# Data items
----
/-- A block that does not decode (R433): in mode 0 it is rebuilt from its parity group, provided every other member
decodes; otherwise it is poisoned. -/
def State.undecoded (s : State) (errors : List (Nat × Nat)) (st c loc cause : Nat) (use : PlaceUse) : State :=
  let b := match use with | .data b => b | .parity _ _ => blockAt c loc
  if (s.stack st).repMode = 0 ∧ s.groupDecodes errors st c loc then
    let t := match use with
      | .data b => s.writeBack st b (s.rebuilt st c loc)
      | .parity _ _ => s.modStack st (fun k => { k with parityLost := k.parityLost.filter (fun x => x != b) })
    (t.modStack st (fun k => k.count 0x008 1)).event 0x0201 st 0xFFFF (s.blockDetail st b)
  else match use with
    | .data b => s.poisonBlock st b cause
    | .parity _ _ => (s.modStack st (fun k => { k.count 0x010 1 with parityLost := b :: k.parityLost.filter (fun x => x != b) })).event
        0x0202 st 0xFFFF (s.blockDetail st b ++ natLe 1 cause)

/-- PATROL_SCRUB (R433): a place of the DRAM is read, by the patrol when it is the next of its pass, or by an access.
`errors` are the bits in error, by place. A block that decodes with bits corrected is written back and counted; one
that does not is rebuilt or poisoned. A place of the channel that is being rebuilt is read from its group (R436). -/
def execPatrolScrub (st blk : Nat) (errors : List (Nat × Nat)) (s : State) : Host.Outcome State Fault Refusal :=
  let t := s.stack st
  let c := blockChannel blk
  let loc := blockLoc blk
  if !t.answers || decide (2 ^ 27 ≤ blk) then .next s
  else
    let patrol := blk == t.patrolAt && s.choose 72 2 == 1
    let s := if patrol then s.modStack st Stack.patrols else s
    match t.placeUse c loc with
    | none => .next s
    | some use =>
      if t.leaving c loc then
        .next (if s.groupDecodes errors st c loc then s else s.undecoded errors st c loc (if patrol then 1 else 0) use)
      else if s.placeDecodes errors st c loc then
        .next (if (errorsAt errors c loc).isEmpty then s else s.modStack st (fun k => k.count 0x000 1))
      else .next (s.undecoded errors st c loc (if patrol then 1 else 0) use)

/-! ### Repair requests (R434) -/

/-- A memory-repair packet with one op: for a stack of the queue's partition, in a mode that allows it, with its index in
range. -/
def State.repair (s : State) (q op mode indices : Nat) (start : Nat → Nat → Nat → Begun) : State :=
  s.packet q 42 (fun x i bs =>
    let st := pkt bs 8 1
    let n := pkt bs 10 1
    if pkt bs 9 1 ≠ op then .blocked s
    else if !(s.members (s.queuePartition x)).contains st || (s.stack st).repMode != mode || decide (indices ≤ n) ||
        pkt bs 11 1 != 0 then .error 5 0
    else start i st n)
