-- ==== Sys2Proof/Certificates/Slice0/Obligations.lean ====
section
/-! DEFINITION. The statements for the provers, in the words of Safety.lean. -/
open Sys2Proof Sys2Proof.Machine

/-- In each active lane, or on the uniform registers, ADD, SUB, MULL, MULH and MAD complete with the wrapped sum,
difference, low product, high product and product plus d, at every width they have, and change nothing else. -/
def Obligations.ArithmeticWraps : Prop :=
  ∀ (nw : Bool) (d a b : Reg),
  Binary32 (.add32 nw d a b) nw d a b (fun x y => x + y) ∧
  Binary32 (.sub32 nw d a b) nw d a b (fun x y => x - y) ∧
  Binary32 (.mull nw d a b) nw d a b (fun x y => x * y) ∧
  Binary32 (.mulhI32 nw d a b) nw d a b (fun x y => (x.signExtend 64 * y.signExtend 64).extractLsb' 32 32) ∧
  Binary32 (.mulhN32 nw d a b) nw d a b (fun x y => (x.setWidth 64 * y.setWidth 64).extractLsb' 32 32) ∧
  Ternary32 (.mad nw d a b) nw d a b (fun x y z => x * y + z) ∧
  Binary64 (.addInt64 nw d a b) nw d a b (fun x y => x + y) ∧
  Binary64 (.subInt64 nw d a b) nw d a b (fun x y => x - y) ∧
  Binary64 (.mullInt64 nw d a b) nw d a b (fun x y => x * y) ∧
  BinaryU (.addUint d a b) d a b (fun x y => x + y) ∧
  BinaryU (.subUint d a b) d a b (fun x y => x - y) ∧
  BinaryU (.mullUint d a b) d a b (fun x y => x * y) ∧
  BinaryU (.mulhI64 d a b) d a b (fun x y => (x.signExtend 128 * y.signExtend 128).extractLsb' 64 64) ∧
  BinaryU (.mulhN64 d a b) d a b (fun x y => (x.setWidth 128 * y.setWidth 128).extractLsb' 64 64) ∧
  TernaryU (.madUint d a b) d a b (fun x y z => x * y + z)

/-- DIV and REM complete with the quotient truncated toward zero and the remainder of the dividend's sign, with all
ones and the dividend for a zero divisor; signed overflow wraps to the dividend and 0. -/
def Obligations.DivisionTruncates : Prop :=
  ∀ (nw : Bool) (d a b : Reg),
  Binary32 (.div32 true nw d a b) nw d a b (fun x y => if y = 0 then 0xFFFFFFFF else BitVec.ofNat 32 (x.toNat / y.toNat)) ∧
  Binary32 (.div32 false nw d a b) nw d a b (fun x y => if y = 0 then 0xFFFFFFFF else BitVec.ofInt 32 (x.toInt.tdiv y.toInt)) ∧
  Binary32 (.rem32 true nw d a b) nw d a b (fun x y => if y = 0 then x else BitVec.ofNat 32 (x.toNat % y.toNat)) ∧
  Binary32 (.rem32 false nw d a b) nw d a b (fun x y => if y = 0 then x else BitVec.ofInt 32 (x.toInt.tmod y.toInt))

/-- MIN and MAX complete with the smaller and the larger operand as their type compares; SADD and SSUB with the exact
sum or difference clamped to the range of the type; nothing else changes. -/
def Obligations.MinMaxAndSaturation : Prop :=
  ∀ (nw : Bool) (d a b : Reg),
  Binary32 (.min32 true nw d a b) nw d a b (fun x y => if y.toNat < x.toNat then y else x) ∧
  Binary32 (.min32 false nw d a b) nw d a b (fun x y => if y.toInt < x.toInt then y else x) ∧
  Binary32 (.max32 true nw d a b) nw d a b (fun x y => if x.toNat < y.toNat then y else x) ∧
  Binary32 (.max32 false nw d a b) nw d a b (fun x y => if x.toInt < y.toInt then y else x) ∧
  Binary64 (.minN64 nw d a b) nw d a b (fun x y => if y.toNat < x.toNat then y else x) ∧
  Binary64 (.minI64 nw d a b) nw d a b (fun x y => if y.toInt < x.toInt then y else x) ∧
  Binary64 (.maxN64 nw d a b) nw d a b (fun x y => if x.toNat < y.toNat then y else x) ∧
  Binary64 (.maxI64 nw d a b) nw d a b (fun x y => if x.toInt < y.toInt then y else x) ∧
  BinaryU (.minUint true d a b) d a b (fun x y => if y.toNat < x.toNat then y else x) ∧
  BinaryU (.minUint false d a b) d a b (fun x y => if y.toInt < x.toInt then y else x) ∧
  BinaryU (.maxUint true d a b) d a b (fun x y => if x.toNat < y.toNat then y else x) ∧
  BinaryU (.maxUint false d a b) d a b (fun x y => if x.toInt < y.toInt then y else x) ∧
  Binary32 (.sadd true nw d a b) nw d a b (fun x y => BitVec.ofNat 32 (min (x.toNat + y.toNat) (2 ^ 32 - 1))) ∧
  Binary32 (.sadd false nw d a b) nw d a b (fun x y => BitVec.ofInt 32 (max (-2 ^ 31) (min (x.toInt + y.toInt) (2 ^ 31 - 1)))) ∧
  Binary32 (.ssub true nw d a b) nw d a b (fun x y => BitVec.ofNat 32 (x.toNat - y.toNat)) ∧
  Binary32 (.ssub false nw d a b) nw d a b (fun x y => BitVec.ofInt 32 (max (-2 ^ 31) (min (x.toInt - y.toInt) (2 ^ 31 - 1))))

/-- A shift by the width or more gives 0, or the sign in every bit for SAR; a smaller amount shifts; ROTL rotates by
the amount modulo 32; immediate shifts act with the encoded amount; nothing else changes. -/
def Obligations.Shifts : Prop :=
  ∀ (nw : Bool) (d a b : Reg) (n : BitVec 5) (k : BitVec 6),
  Binary32 (.shl nw d a b) nw d a b (fun x y => if 32 ≤ y.toNat then 0 else x <<< y.toNat) ∧
  Binary32 (.shr nw d a b) nw d a b (fun x y => if 32 ≤ y.toNat then 0 else x >>> y.toNat) ∧
  Binary32 (.sar nw d a b) nw d a b (fun x y => if 32 ≤ y.toNat then (if x.msb then 0xFFFFFFFF else 0) else x.sshiftRight y.toNat) ∧
  Binary32 (.rotl nw d a b) nw d a b (fun x y => (x <<< (y.toNat % 32)) ||| (x >>> (32 - y.toNat % 32))) ∧
  Unary32 (.shli nw d a n) nw d a (fun x => x <<< n.toNat) ∧
  Unary32 (.shri nw d a n) nw d a (fun x => x >>> n.toNat) ∧
  Unary32 (.sari nw d a n) nw d a (fun x => x.sshiftRight n.toNat) ∧
  Mixed64 (.shlInt64 nw d a b) nw d a b (fun x y => if 64 ≤ y.toNat then 0 else x <<< y.toNat) ∧
  Mixed64 (.shrInt64 nw d a b) nw d a b (fun x y => if 64 ≤ y.toNat then 0 else x >>> y.toNat) ∧
  Mixed64 (.sarInt64 nw d a b) nw d a b (fun x y => if 64 ≤ y.toNat then (if x.msb then 0xFFFFFFFFFFFFFFFF else 0) else x.sshiftRight y.toNat) ∧
  Unary64 (.shliInt64 nw d a k) nw d a (fun x => x <<< k.toNat) ∧
  Unary64 (.shriInt64 nw d a k) nw d a (fun x => x >>> k.toNat) ∧
  Unary64 (.sariInt64 nw d a k) nw d a (fun x => x.sshiftRight k.toNat) ∧
  BinaryU (.shlUint d a b) d a b (fun x y => if 64 ≤ y.toNat then 0 else x <<< y.toNat) ∧
  BinaryU (.shrUint d a b) d a b (fun x y => if 64 ≤ y.toNat then 0 else x >>> y.toNat) ∧
  BinaryU (.sarUint d a b) d a b (fun x y => if 64 ≤ y.toNat then (if x.msb then 0xFFFFFFFFFFFFFFFF else 0) else x.sshiftRight y.toNat) ∧
  UnaryU (.shliUint d a k) d a (fun x => x <<< k.toNat) ∧
  UnaryU (.shriUint d a k) d a (fun x => x >>> k.toNat) ∧
  UnaryU (.sariUint d a k) d a (fun x => x.sshiftRight k.toNat)

/-- BFX extracts the field that b names, sign-extended or not; BFI writes the field of d from a; PERMB builds each
byte from the pool that b names; each completes and changes nothing else. -/
def Obligations.BitFieldsAndBytes : Prop :=
  ∀ (nw : Bool) (d a b : Reg),
  Binary32 (.bfx false nw d a b) nw d a b (fun x y =>
    let pos := y.toNat % 256; let len := min (y.toNat / 256 % 256) 32
    let f := x.toInt / (2 ^ pos : Nat) % (2 ^ len : Nat)
    if len = 0 then 0 else BitVec.ofInt 32 (if f < (2 ^ (len - 1) : Nat) then f else f - (2 ^ len : Nat))) ∧
  Binary32 (.bfx true nw d a b) nw d a b (fun x y =>
    BitVec.ofNat 32 (x.toNat / 2 ^ (y.toNat % 256) % 2 ^ min (y.toNat / 256 % 256) 32)) ∧
  Ternary32 (.bfi nw d a b) nw d a b (fun x y z =>
    let pos := y.toNat % 256; let m := BitVec.ofNat 32 (2 ^ min (y.toNat / 256 % 256) 32 - 1) <<< pos
    (z &&& ~~~m) ||| ((x <<< pos) &&& m)) ∧
  BinaryU (.bfxI64 d a b) d a b (fun x y =>
    let pos := y.toNat % 256; let len := min (y.toNat / 256 % 256) 64
    let f := x.toInt / (2 ^ pos : Nat) % (2 ^ len : Nat)
    if len = 0 then 0 else BitVec.ofInt 64 (if f < (2 ^ (len - 1) : Nat) then f else f - (2 ^ len : Nat))) ∧
  BinaryU (.bfxN64 d a b) d a b (fun x y =>
    BitVec.ofNat 64 (x.toNat / 2 ^ (y.toNat % 256) % 2 ^ min (y.toNat / 256 % 256) 64)) ∧
  TernaryU (.bfiUint d a b) d a b (fun x y z =>
    let pos := y.toNat % 256; let m := BitVec.ofNat 64 (2 ^ min (y.toNat / 256 % 256) 64 - 1) <<< pos
    (z &&& ~~~m) ||| ((x <<< pos) &&& m)) ∧
  Ternary32 (.permb nw d a b) nw d a b (fun x y z =>
    let pool : W64 := z ++ x
    let at_ := fun (i : Nat) => let p : Byte := pool.extractLsb' (8 * (y.toNat / 16 ^ i % 8)) 8
      if y.toNat / 16 ^ i / 8 % 2 = 1 then (if p.msb then (0xFF : Byte) else 0) else p
    at_ 3 ++ at_ 2 ++ at_ 1 ++ at_ 0)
----
From the records above, reproduce exactly the lines from the one with "Binary32 (.sar nw" to the one with "BinaryU (.shrUint d", both included, and no others.

# Written solution
  Binary32 (.sar nw d a b) nw d a b (fun x y => if 32 ≤ y.toNat then (if x.msb then 0xFFFFFFFF else 0) else x.sshiftRight y.toNat) ∧
  Binary32 (.rotl nw d a b) nw d a b (fun x y => (x <<< (y.toNat % 32)) ||| (x >>> (32 - y.toNat % 32))) ∧
  Unary32 (.shli nw d a n) nw d a (fun x => x <<< n.toNat) ∧
  Unary32 (.shri nw d a n) nw d a (fun x => x >>> n.toNat) ∧
  Unary32 (.sari nw d a n) nw d a (fun x => x.sshiftRight n.toNat) ∧
  Mixed64 (.shlInt64 nw d a b) nw d a b (fun x y => if 64 ≤ y.toNat then 0 else x <<< y.toNat) ∧
  Mixed64 (.shrInt64 nw d a b) nw d a b (fun x y => if 64 ≤ y.toNat then 0 else x >>> y.toNat) ∧
  Mixed64 (.sarInt64 nw d a b) nw d a b (fun x y => if 64 ≤ y.toNat then (if x.msb then 0xFFFFFFFFFFFFFFFF else 0) else x.sshiftRight y.toNat) ∧
  Unary64 (.shliInt64 nw d a k) nw d a (fun x => x <<< k.toNat) ∧
  Unary64 (.shriInt64 nw d a k) nw d a (fun x => x >>> k.toNat) ∧
  Unary64 (.sariInt64 nw d a k) nw d a (fun x => x.sshiftRight k.toNat) ∧
  BinaryU (.shlUint d a b) d a b (fun x y => if 64 ≤ y.toNat then 0 else x <<< y.toNat) ∧
  BinaryU (.shrUint d a b) d a b (fun x y => if 64 ≤ y.toNat then 0 else x >>> y.toNat) ∧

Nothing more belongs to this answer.